2018年4月11日 総務省 自治体ポイントに関する検討会「ブロックチェーンの将来性と応用分野」より転載。actcoinは上図の非金融分野(ブロックチェーン3.0)の領域に属するプロジェクトである。

 actcoinはブロックチェーン技術を活用して構築されたサービスだ。

 その仕組みは世界でも珍しく、アジア発ブロックチェーン3.0のプラットフォーム「REXX」のサイドチェーン第1号トークンとして開始されたものだという。

 ビットコインなど仮想通貨をメインとするブロックチェーン1.0トレンド、主に金融分野での活用をメインとするブロックチェーン2.0トレンド、そしてその先にある医療情報や不動産所有といった非金融分野における活用をメインとするブロックチェーン3.0トレンドの中において、actcoinはさらに実際に動くものとして社会実装されている貴重なプロジェクトでもある。

 同社が調べた限りにおいて「ブロックチェーン技術を活用して個人の社会貢献活動を可視化する」サービスは国内初であり、その先進性から、環境省からの問い合わせを通じて先日、日本版ナッジ・ユニットへの連絡会議で事例発表をしたという。

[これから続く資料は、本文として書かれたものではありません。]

-- ==== Sys2Proof/Tests/Slice0.lean ====
section
/-!
SUPPORT. Small tests, each one step or one decoding, with the expected value taken from spec/ (mostly
95_test_vectors.md), and for each statement of Certificates/Slice0/Obligations.lean with hypotheses a concrete
state and operands that meet them.
-/

namespace Sys2Proof.Tests

open Sys2Proof Sys2Proof.Machine

/-- The state an outcome goes on with, if it goes on. -/
def nextOf : Outcome → Option State
  | .next t => some t
  | .fault _ | .refused _ => none

/-- The command at a state. -/
def after (i : Instr) (s : State) : Option State := nextOf (exec i s)

/-- The step at a state. -/
def stepped (s : State) : Option State := nextOf (step s)

/-- What the host got back last. -/
def lastReply (s : Option State) : Option (Option Reply) := s.bind fun t => t.history.head?.map Handled.reply

/-- The reset state with events to come. -/
def waiting (es : List HostEvent) : State := { State.reset with pending := es }

/-- A state with OUTQ holding `n` zeros. -/
def queued (n : Nat) : State := { State.reset with outq := List.replicate n 0#5 }

/-- A failed state. -/
def broken : State := { State.reset with err := true, ecode := .illegalCommand }

/-! ### Well-formedness: one ill-formed word for each check (R53) -/

theorem test_unassigned_opcode_refused : Cmd32.wellFormed ⟨0x02#8, 0#24⟩ = false := by decide
theorem test_form_z_operand_refused : Cmd32.wellFormed ⟨0x00#8, 1#24⟩ = false := by decide
theorem test_form_v5_operand_refused : Cmd32.wellFormed ⟨0x20#8, 0x20#24⟩ = false := by decide
theorem test_form_c8_operand_refused : Cmd32.wellFormed ⟨0x21#8, 0x100#24⟩ = false := by decide
theorem test_form_v24_has_no_check : Cmd32.wellFormed ⟨0x10#8, 0xFFFFFF#24⟩ = true := by decide

/-! ### Decoding: a word of every constructor, bit by bit from R48 and R51 -/

theorem test_decode_nop : decode 0b00000000000000000000000000000000#32 = .ok .nop := by rfl
theorem test_decode_init : decode 0b00000001000000000000000000000000#32 = .ok .init := by rfl
theorem test_decode_push : decode 0b00010000100000000000000100000001#32 = .ok (.cvtPush 0x800101#24) := by rfl
theorem test_decode_flush : decode 0b00010001000000000000000000000000#32 = .ok .cvtFlush := by rfl
theorem test_decode_step : decode 0b00100000000000000000000000010101#32 = .ok (.chkStep 21#5) := by rfl
theorem test_decode_hi : decode 0b00100001000000000000000001101110#32 = .ok (.chkHi 0x6E#8) := by rfl
theorem test_decode_lo : decode 0b00100010000000000000000001101110#32 = .ok (.chkLo 0x6E#8) := by rfl
theorem test_decode_create : decode 0b00100011000000000000000000000000#32 = .ok .chkCreate := by rfl
theorem test_decode_verify : decode 0b00100100000000000000000000000000#32 = .ok .chkVerify := by rfl

/-- 95_test_vectors.md 4.7: illegal words. -/
theorem test_illegal_words :
    [0x00000001, 0x01000001, 0x02000000, 0x0F000000, 0x11000001, 0x12000000, 0x1FFFFFFF, 0x20000020, 0x21000100,
      0x22000100, 0x23000001, 0x24800000, 0x25000000, 0x30000000, 0xFF000000].all
      (fun w => (decodeTableWord 32 w).isNone) = true := by decide

/-! ### Commands (95_test_vectors.md section 4) -/

/-- 4.8: `nop` leaves the state. -/
theorem test_nop : after .nop State.reset = some State.reset := by decide

/-- 4.8: INIT keeps CTRL and clears the error. -/
theorem test_init_keeps_ctrl :
    (after .init { broken with pad := false, chain := true }).map (fun t => (ctrlWord t, statusWord t))
      = some (0x00000002#32, 0x00000000#32) := by decide

/-- R67: from ACC 0x0FF, NBITS 3, `cvt.push 0x01` gives ACC 0xF01, NBITS 1 and the words 28, 0. -/
theorem test_push_two_words :
    (after (.cvtPush 0x01#24) { State.reset with acc := 0x0FF#12, nbits := 3#4, outq := [31#5] }).map
      (fun t => (cvtStateWord t, t.outq)) = some (0x00010F01#32, [31#5, 28#5, 0#5]) := by decide

/-- P2: with CHAIN = 1 and CHK_ACC 0x00008C01, `cvt.push 0xFF` gives CHK_ACC 0x0011803F. -/
theorem test_push_chained :
    (after (.cvtPush 0xFF#24) { State.reset with chain := true, chkAcc := 0x00008C01#30 }).map
      (fun t => (t.chkAcc, t.outq)) = some (0x0011803F#30, [31#5]) := by decide

/-- R70: ACC 0xF01, NBITS 1: the tail word is 16. -/
theorem test_flush_padded :
    (after .cvtFlush { State.reset with acc := 0xF01#12, nbits := 1#4 }).map
      (fun t => (cvtStateWord t, t.outq, t.cvtDone)) = some (0x00000F01#32, [16#5], true) := by decide

/-- R71: `(0x001 << 2) & 31 = 4`: MALFORMED_PADDING, NBITS stays 3. -/
theorem test_flush_strict_malformed :
    (after .cvtFlush { State.reset with pad := false, acc := 0x001#12, nbits := 3#4, outq := [0#5] }).map
      (fun t => (statusWord t, cvtStateWord t)) = some (0x00010021#32, 0x00030001#32) := by decide

/-- 4.1: from CHK_ACC 0x3E000000, `b = 31`, value 5. -/
theorem test_step_all_generators :
    (after (.chkStep 5#5) { State.reset with chkAcc := 0x3E000000#30 }).map State.chkAcc
      = some 0x14CD914E#30 := by decide

/-- 4.1: `b = 1` selects GEN0. -/
theorem test_step_first_generator :
    (after (.chkStep 0#5) { State.reset with chkAcc := 0x02000000#30 }).map State.chkAcc
      = some 0x3B6A57B2#30 := by decide

/-- 4.2: `chk.hi 0xFF` steps 7. -/
theorem test_hi : (after (.chkHi 0xFF#8) State.reset).map State.chkAcc = some 0x00000027#30 := by decide

/-- R79: from 0x00000460, `chk.lo 'a'` gives 0x00008C01. -/
theorem test_lo :
    (after (.chkLo 0x61#8) { State.reset with chkAcc := 0x00000460#30 }).map State.chkAcc
      = some 0x00008C01#30 := by decide

/-- R81: from CHK_ACC 0x00008C01. -/
theorem test_create :
    (after .chkCreate { State.reset with chkAcc := 0x00008C01#30 }).map (fun t => (t.chkAcc, t.csum, t.outq))
      = some (0x15CCFE9E#30, 0x15CCFE9F#30, [10#5, 28#5, 25#5, 31#5, 20#5, 31#5]) := by decide

/-- 4.5: with 59 entries queued CHK_CREATE overflows. -/
theorem test_create_overflow : (after .chkCreate (queued 59)).map statusWord = some 0x003B0041#32 := by decide

/-- 4.6: right after INIT the empty sequence verifies. -/
theorem test_verify : (after .chkVerify State.reset).map statusWord = some 0x00000200#32 := by decide

/-- 4.6: CHK_ACC 0x00008C01 does not verify, and that is no error. -/
theorem test_verify_fails :
    (after .chkVerify { State.reset with chkAcc := 0x00008C01#30, chkOk := true }).map statusWord
      = some 0x00000000#32 := by decide

/-! ### Accesses (95_test_vectors.md section 3) -/

theorem test_read_id : lastReply (stepped (waiting [rd 0x00])) = some (some (.data 0xB32C0001#32)) := by decide
theorem test_read_gen4 : lastReply (stepped (waiting [rd 0x30])) = some (some (.data 0x2A1462B3#32)) := by decide

theorem test_write_ctrl_all_ones :
    (stepped (waiting [wr 0x04 0xFFFFFFFF#32])).map ctrlWord = some 0x00000003#32 := by decide

/-- 4.7: a second error is not recorded. -/
theorem test_sticky :
    (stepped { broken with pending := [wrCmd 0x10000100#32] }).map statusWord = some 0x00000031#32 := by decide

/-- A misaligned read inside DOUT pops nothing. -/
theorem test_refused_read_pops_nothing :
    (stepped { waiting [.access ⟨.read, 0x11, 4, 0#32⟩] with outq := [31#5] }).map State.outq = some [31#5] := by
  decide

/-- A refused access is answered with the platform's response. -/
theorem test_refused_reply :
    lastReply (stepped (waiting [.access ⟨.write, 0x0C, 2, 0#32⟩]))
      = some (some (.busError Config.busErrorResponse)) := by rfl

/-- R92: the head and VALID. -/
theorem test_read_dout :
    lastReply (stepped { waiting [rd 0x10] with outq := [10#5, 28#5] }) = some (some (.data 0x8000000A#32)) := by
  decide

theorem test_reset_event :
    (stepped { broken with pad := false, pending := [.reset] }).map ctrlWord = some 0x00000001#32 := by decide

/-- A command placed for the next step runs first after reset: `cvt.push 0xFF` (R67). -/
theorem test_fetch_word :
    (stepped (State.reset.withFetchWord 32 0x100000FF)).map cvtStateWord = some 0x000300FF#32 := by decide

/-- With nothing pending a step holds the state. -/
theorem test_idle : stepped State.reset = some State.reset := by decide

/-- R118: both commands executed without error, then the job failed: complete, and its result is the failure. -/
theorem test_complete_then_failed :
    let s : State :=
      { broken with
        history :=
          [⟨wrCmd 0x30000000#32, some .ok, true⟩, ⟨wrCmd 0x23000000#32, some .ok, false⟩,
            ⟨wrCmd 0x11000000#32, some .ok, false⟩, ⟨wrCmd 0x01000000#32, some .ok, false⟩] }
    (s.encodeComplete, s.jobResult) = (true, .failure .illegalCommand) := by decide

/-- R118: a CHK_CREATE that raised an error leaves the job incomplete. -/
theorem test_failed_create_is_not_complete :
    let s : State :=
      { broken with
        history := [⟨wrCmd 0x23000000#32, some .ok, true⟩, ⟨wrCmd 0x11000000#32, some .ok, false⟩] }
    s.encodeComplete = false := by decide

/-! ### The assembler (R57 to R60) -/

theorem test_asm_push :
    Assembler.assembleLine "cvt.push 0x61 ; a byte".toList = .ok [wrCmd 0x10000061#32] := by rfl
theorem test_asm_step_range : Assembler.assembleLine "chk.step 32".toList = .error .outOfRange := by rfl
theorem test_asm_write : Assembler.assembleLine "wr CTRL, 0x3".toList = .ok [wr 0x04 3#32] := by rfl

/-! ### The hypotheses of the statements are met -/

theorem witness_ReservedWordsAreIllegal :
    decode 0x25000000#32 = .error .unassignedOpcode ∧ State.reset.err = false := by decide

theorem witness_PushOperandHasNoReservedBits :
    State.reset.err = false ∧ State.reset.cvtDone = false ∧ (0x100#24).extractLsb' 8 16 ≠ 0#16 := by decide

theorem witness_EncodeDecode : decode 0x2000001F#32 = .ok (.chkStep 31#5) := by decide

theorem witness_StepRunsDecodedCommand :
    (waiting [wrCmd 0x24000000#32]).pending = [wrCmd 0x24000000#32] ∧ decode 0x24000000#32 = .ok .chkVerify ∧
      (after .chkVerify (waiting [])).isSome = true := by decide

theorem witness_FetchWordRunsNext :
    decodeTableWord 32 0x23000000 = some .chkCreate ∧ (after .chkCreate State.reset).isSome = true := by decide

theorem witness_ExecuteTestsErrFirst :
    broken.err = true ∧ (0x01000001#32 ≠ 0x01000000#32) ∧ State.reset.err = false ∧
      decode 0x01000001#32 = .error .mustBeZeroBitSet ∧ decode 0x01000000#32 = .ok .init := by decide

theorem witness_NopHasNoEffect :
    field 0x00000001#32 24 8 = 0x00#8 ∧ field 0x00000001#32 0 24 ≠ 0#24 ∧ State.reset.err = false := by decide

theorem witness_InitStartsJob :
    broken.err = true ∧ Instr.nop ≠ .init ∧ field 0x01800000#32 24 8 = 0x01#8 ∧ field 0x01800000#32 0 24 ≠ 0#24 := by
  decide

/-- NBITS 1 and 63 entries, NBITS 2 and 62 entries, NBITS 4 and 62 entries: the last places of each clause. -/
theorem witness_CvtPushCompletes :
    (queued 63).err = false ∧ (queued 63).cvtDone = false ∧ (0xFF#24).toNat < 256 ∧
      (1#4).toNat ≤ 1 ∧ (queued 63).outq.length + 1 ≤ 64 ∧ 2 ≤ (2#4).toNat ∧ (4#4).toNat ≤ 4 ∧
      (queued 62).outq.length + 2 ≤ 64 := by decide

 行政からも非常に注目されているプロジェクトであると言えるだろう。

3つの”見える化”と、潜在的な社会貢献意欲の掘り起こし

 actcoinの企画は2018年1月に立ち上がり、同年5月には現在の会社法人として設立された。設立の背景には、大きく2つの目的があったという。

まず一つ目は、ソーシャルセクターにおける3つの”見える化”を実現したいと考えたからです。個人の社会貢献の見える化企業とNPO活動の見える化、そして参加者全員で起こすインパクトの見える化です。

 特に2つ目の「NPO活動の見える化」について、佐藤氏の本業における原体験があったという。佐藤氏はこのプロジェクトとは別に、2008年よりリタワークス株式会社という大阪にある会社の代表も務めており、そこで病院やNPO法人などの非営利業界に対してITソリューションを提供してきた。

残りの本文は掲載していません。